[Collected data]
● ● ● ●
theorem test_stsL :
    after (stepAt (st 0xFFFFFFF7 0 []) 0x12000010) (fun s => (s.pc, s.mem)) =
      some (0x00800001, [(0x00800000, 0x12000010), (0x00800010, 0xFFFFFFF7)]) := by decide

theorem test_stsR_device :
    after (stepAt (st 0 0x2A []) 0x13FFFFFF) (fun s => (s.mem, s.deviceHistory)) =
      some ([(0x00800000, 0x13FFFFFF)], [.write 0x007FFFFF 0x2A]) := by decide

theorem test_ldsiL :
    after (stepAt (st 0 1 [(0x00800007, 0x00810004), (0x00810004, 9)]) 0x14000007) (fun s => (s.l, s.r)) =
      some (9, 1) := by decide

theorem test_ldsiR :
    after (stepAt (st 1 0 [(0x00800007, 0x00810004), (0x00810004, 9)]) 0x15000007) (fun s => (s.l, s.r)) =
      some (1, 9) := by decide

theorem test_stsiL :
    after (stepAt (st 5 6 [(0x00800007, 0x00810004)]) 0x16000007) (fun s => s.mem.read 0x00810004) =
      some (some 5) := by decide

theorem test_stsiR :
    after (stepAt (st 5 0xFFFFFFFF [(0x00800007, 0x00810004)]) 0x17000007) (fun s => s.mem.read 0x00810004) =
      some (some 0xFFFFFFFF) := by decide

theorem test_ldfL :
    after (stepAt ({ st 0 0 [(0x00810002, 5)] with spl := 0x00810001 }) 0x20000001) (fun s => (s.l, s.r)) =
      some (5, 0) := by decide

theorem test_ldfR :
    after (stepAt ({ st 0 0 [(0x00810000, 0x00800001)] with spl := 0x00810001 }) 0x21FFFFFF) (fun s => (s.l, s.r)) =
      some (0, 0x00800001) := by decide

theorem test_stfL :
    after (stepAt ({ st 5 6 [] with spl := 0x00810001 }) 0x22000004) (fun s => s.mem.read 0x00810005) =
      some (some 5) := by decide

theorem test_stfR :
    after (stepAt (st 0 0x0080000D []) 0x23000001) (fun s => s.mem.read 0x00810001) =
      some (some 0x0080000D) := by decide

theorem test_ldfiL :
    after (stepAt (st 0 1 [(0x0080000D, 42), (0x00810001, 0x0080000D)]) 0x24000001) (fun s => (s.l, s.r)) =
      some (42, 1) := by decide

theorem test_ldfiR :
    after (stepAt (st 1 0 [(0x0080000D, 42), (0x00810001, 0x0080000D)]) 0x25000001) (fun s => (s.l, s.r)) =
      some (1, 42) := by decide

theorem test_stfiL :
    after (stepAt (st 7 8 [(0x00810001, 0x0080000D)]) 0x26000001) (fun s => s.mem.read 0x0080000D) =
      some (some 7) := by decide

theorem test_stfiR_out_of_range :
    after (stepAt (st 7 8 [(0x00810001, 0xFFFFFFFF)]) 0x27000001) (fun s => (s.pc, s.status, s.mem.read 0x00810001)) =
      some (0x00800000, .faulted .addressOutOfRange 0x00800000 (.int (-1)), some 0xFFFFFFFF) := by decide

theorem test_stfiR :
    after (stepAt (st 7 8 [(0x00810001, 0x0080000D)]) 0x27000001) (fun s => s.mem.read 0x0080000D) =
      some (some 8) := by decide

theorem test_uopLBnot :
    after (stepAt (st 0x7FFFFFFF 9 []) 0x30000000) (fun s => (s.pc, s.l, s.r)) =
      some (0x00800001, 0x80000000, 9) := by decide

theorem test_uopLLnot :
    after (stepAt (st 0x7FFFFFFF 9 []) 0x30010000) (fun s => (s.pc, s.l, s.r)) =
      some (0x00800001, 0, 9) := by decide

theorem test_uopRBnot :
    after (stepAt (st 0x7FFFFFFF 9 []) 0x31000000) (fun s => (s.pc, s.l, s.r)) =
      some (0x00800001, 0x7FFFFFFF, 0x80000000) := by decide

theorem test_uopRLnot :
    after (stepAt (st 0x7FFFFFFF 9 []) 0x31010000) (fun s => (s.pc, s.l, s.r)) =
      some (0x00800001, 0x7FFFFFFF, 0) := by decide

theorem test_bopLShr :
    after (stepAt (st 0xFFFFFFF7 0x00000001 []) 0x32100000) (fun s => (s.pc, s.l, s.r)) =
      some (0x00800001, 0xFFFFFFFB, 0x00000001) := by decide

theorem test_bopRShr :
    after (stepAt (st 0x7FFFFFFF 0x0000001F []) 0x33100000) (fun s => (s.pc, s.l, s.r)) =
      some (0x00800001, 0x7FFFFFFF, 0x00000000) := by decide

theorem test_bopLShl :
    after (stepAt (st 0x00000001 0x0000001F []) 0x32110000) (fun s => (s.pc, s.l, s.r)) =
      some (0x00800001, 0x80000000, 0x0000001F) := by decide

theorem test_bopRShl :
    after (stepAt (st 0x00000005 0x00000002 []) 0x33110000) (fun s => (s.pc, s.l, s.r)) =
      some (0x00800001, 0x00000005, 0x00000014) := by decide

theorem test_bopLAnd :
    after (stepAt (st 0xF0F0F0F0 0x0FF00FF0 []) 0x32120000) (fun s => (s.pc, s.l, s.r)) =
      some (0x00800001, 0x00F000F0, 0x0FF00FF0) := by decide

theorem test_bopRAnd :
    after (stepAt (st 0xF0F0F0F0 0x0FF00FF0 []) 0x33120000) (fun s => (s.pc, s.l, s.r)) =
      some (0x00800001, 0xF0F0F0F0, 0x00F000F0) := by decide

theorem test_bopLOr :
    after (stepAt (st 0xF0F0F0F0 0x0FF00FF0 []) 0x32130000) (fun s => (s.pc, s.l, s.r)) =
      some (0x00800001, 0xFFF0FFF0, 0x0FF00FF0) := by decide

theorem test_bopROr :
    after (stepAt (st 0xF0F0F0F0 0x0FF00FF0 []) 0x33130000) (fun s => (s.pc, s.l, s.r)) =
      some (0x00800001, 0xF0F0F0F0, 0xFFF0FFF0) := by decide

theorem test_bopLXor :
    after (stepAt (st 0xF0F0F0F0 0x0FF00FF0 []) 0x32140000) (fun s => (s.pc, s.l, s.r)) =
      some (0x00800001, 0xFF00FF00, 0x0FF00FF0) := by decide

theorem test_bopRXor :
    after (stepAt (st 0xF0F0F0F0 0x0FF00FF0 []) 0x33140000) (fun s => (s.pc, s.l, s.r)) =
      some (0x00800001, 0xF0F0F0F0, 0xFF00FF00) := by decide

theorem test_bopLEq :
    after (stepAt (st 0x00000005 0x00000006 []) 0x32200000) (fun s => (s.pc, s.l, s.r)) =
      some (0x00800001, 0x00000000, 0x00000006) := by decide

theorem test_bopREq :
    after (stepAt (st 0x00000005 0x00000006 []) 0x33200000) (fun s => (s.pc, s.l, s.r)) =
      some (0x00800001, 0x00000005, 0x00000000) := by decide

theorem test_bopLNe :
    after (stepAt (st 0x00000005 0x00000006 []) 0x32210000) (fun s => (s.pc, s.l, s.r)) =
      some (0x00800001, 0x00000001, 0x00000006) := by decide

theorem test_bopRNe :
    after (stepAt (st 0x00000005 0x00000006 []) 0x33210000) (fun s => (s.pc, s.l, s.r)) =
      some (0x00800001, 0x00000005, 0x00000001) := by decide

theorem test_bopLLe :
    after (stepAt (st 0x00000001 0xFFFFFFFF []) 0x32220000) (fun s => (s.pc, s.l, s.r)) =
      some (0x00800001, 0x00000000, 0xFFFFFFFF) := by decide

theorem test_bopRLe :
    after (stepAt (st 0x00000001 0xFFFFFFFF []) 0x33220000) (fun s => (s.pc, s.l, s.r)) =
      some (0x00800001, 0x00000001, 0x00000000) := by decide

theorem test_bopLGe :
    after (stepAt (st 0x80000000 0x7FFFFFFF []) 0x32230000) (fun s => (s.pc, s.l, s.r)) =
      some (0x00800001, 0x00000000, 0x7FFFFFFF) := by decide

theorem test_bopRGe :
    after (stepAt (st 0x00000004 0x00000003 []) 0x33230000) (fun s => (s.pc, s.l, s.r)) =
      some (0x00800001, 0x00000004, 0x00000001) := by decide

theorem test_bopLLt :
    after (stepAt (st 0xFFFFFFFF 0x00000000 []) 0x32240000) (fun s => (s.pc, s.l, s.r)) =
      some (0x00800001, 0x00000001, 0x00000000) := by decide

theorem test_bopRLt :
    after (stepAt (st 0x00000005 0x00000002 []) 0x33240000) (fun s => (s.pc, s.l, s.r)) =
      some (0x00800001, 0x00000005, 0x00000000) := by decide

theorem test_bopLGt :
    after (stepAt (st 0x00000000 0x80000000 []) 0x32250000) (fun s => (s.pc, s.l, s.r)) =
      some (0x00800001, 0x00000001, 0x80000000) := by decide

theorem test_bopRGt :
    after (stepAt (st 0x00000003 0x00000002 []) 0x33250000) (fun s => (s.pc, s.l, s.r)) =
      some (0x00800001, 0x00000003, 0x00000001) := by decide

theorem test_bopLLand :
    after (stepAt (st 0x00000002 0x00000004 []) 0x32260000) (fun s => (s.pc, s.l, s.r)) =
      some (0x00800001, 0x00000001, 0x00000004) := by decide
● ● ● ●
Task item –
Working from the data above, extract solely the lines from the one containing "0xFFFFFFF7)]) := by decide" through the one containing "(0x00810004, 9)]) 0x15000007)", exactly as they appear, both included.

Written response –
      some (0x00800001, [(0x00800000, 0x12000010), (0x00800010, 0xFFFFFFF7)]) := by decide

theorem test_stsR_device :
    after (stepAt (st 0 0x2A []) 0x13FFFFFF) (fun s => (s.mem, s.deviceHistory)) =
      some ([(0x00800000, 0x13FFFFFF)], [.write 0x007FFFFF 0x2A]) := by decide

theorem test_ldsiL :
    after (stepAt (st 0 1 [(0x00800007, 0x00810004), (0x00810004, 9)]) 0x14000007) (fun s => (s.l, s.r)) =
      some (9, 1) := by decide

theorem test_ldsiR :
    after (stepAt (st 1 0 [(0x00800007, 0x00810004), (0x00810004, 9)]) 0x15000007) (fun s => (s.l, s.r)) =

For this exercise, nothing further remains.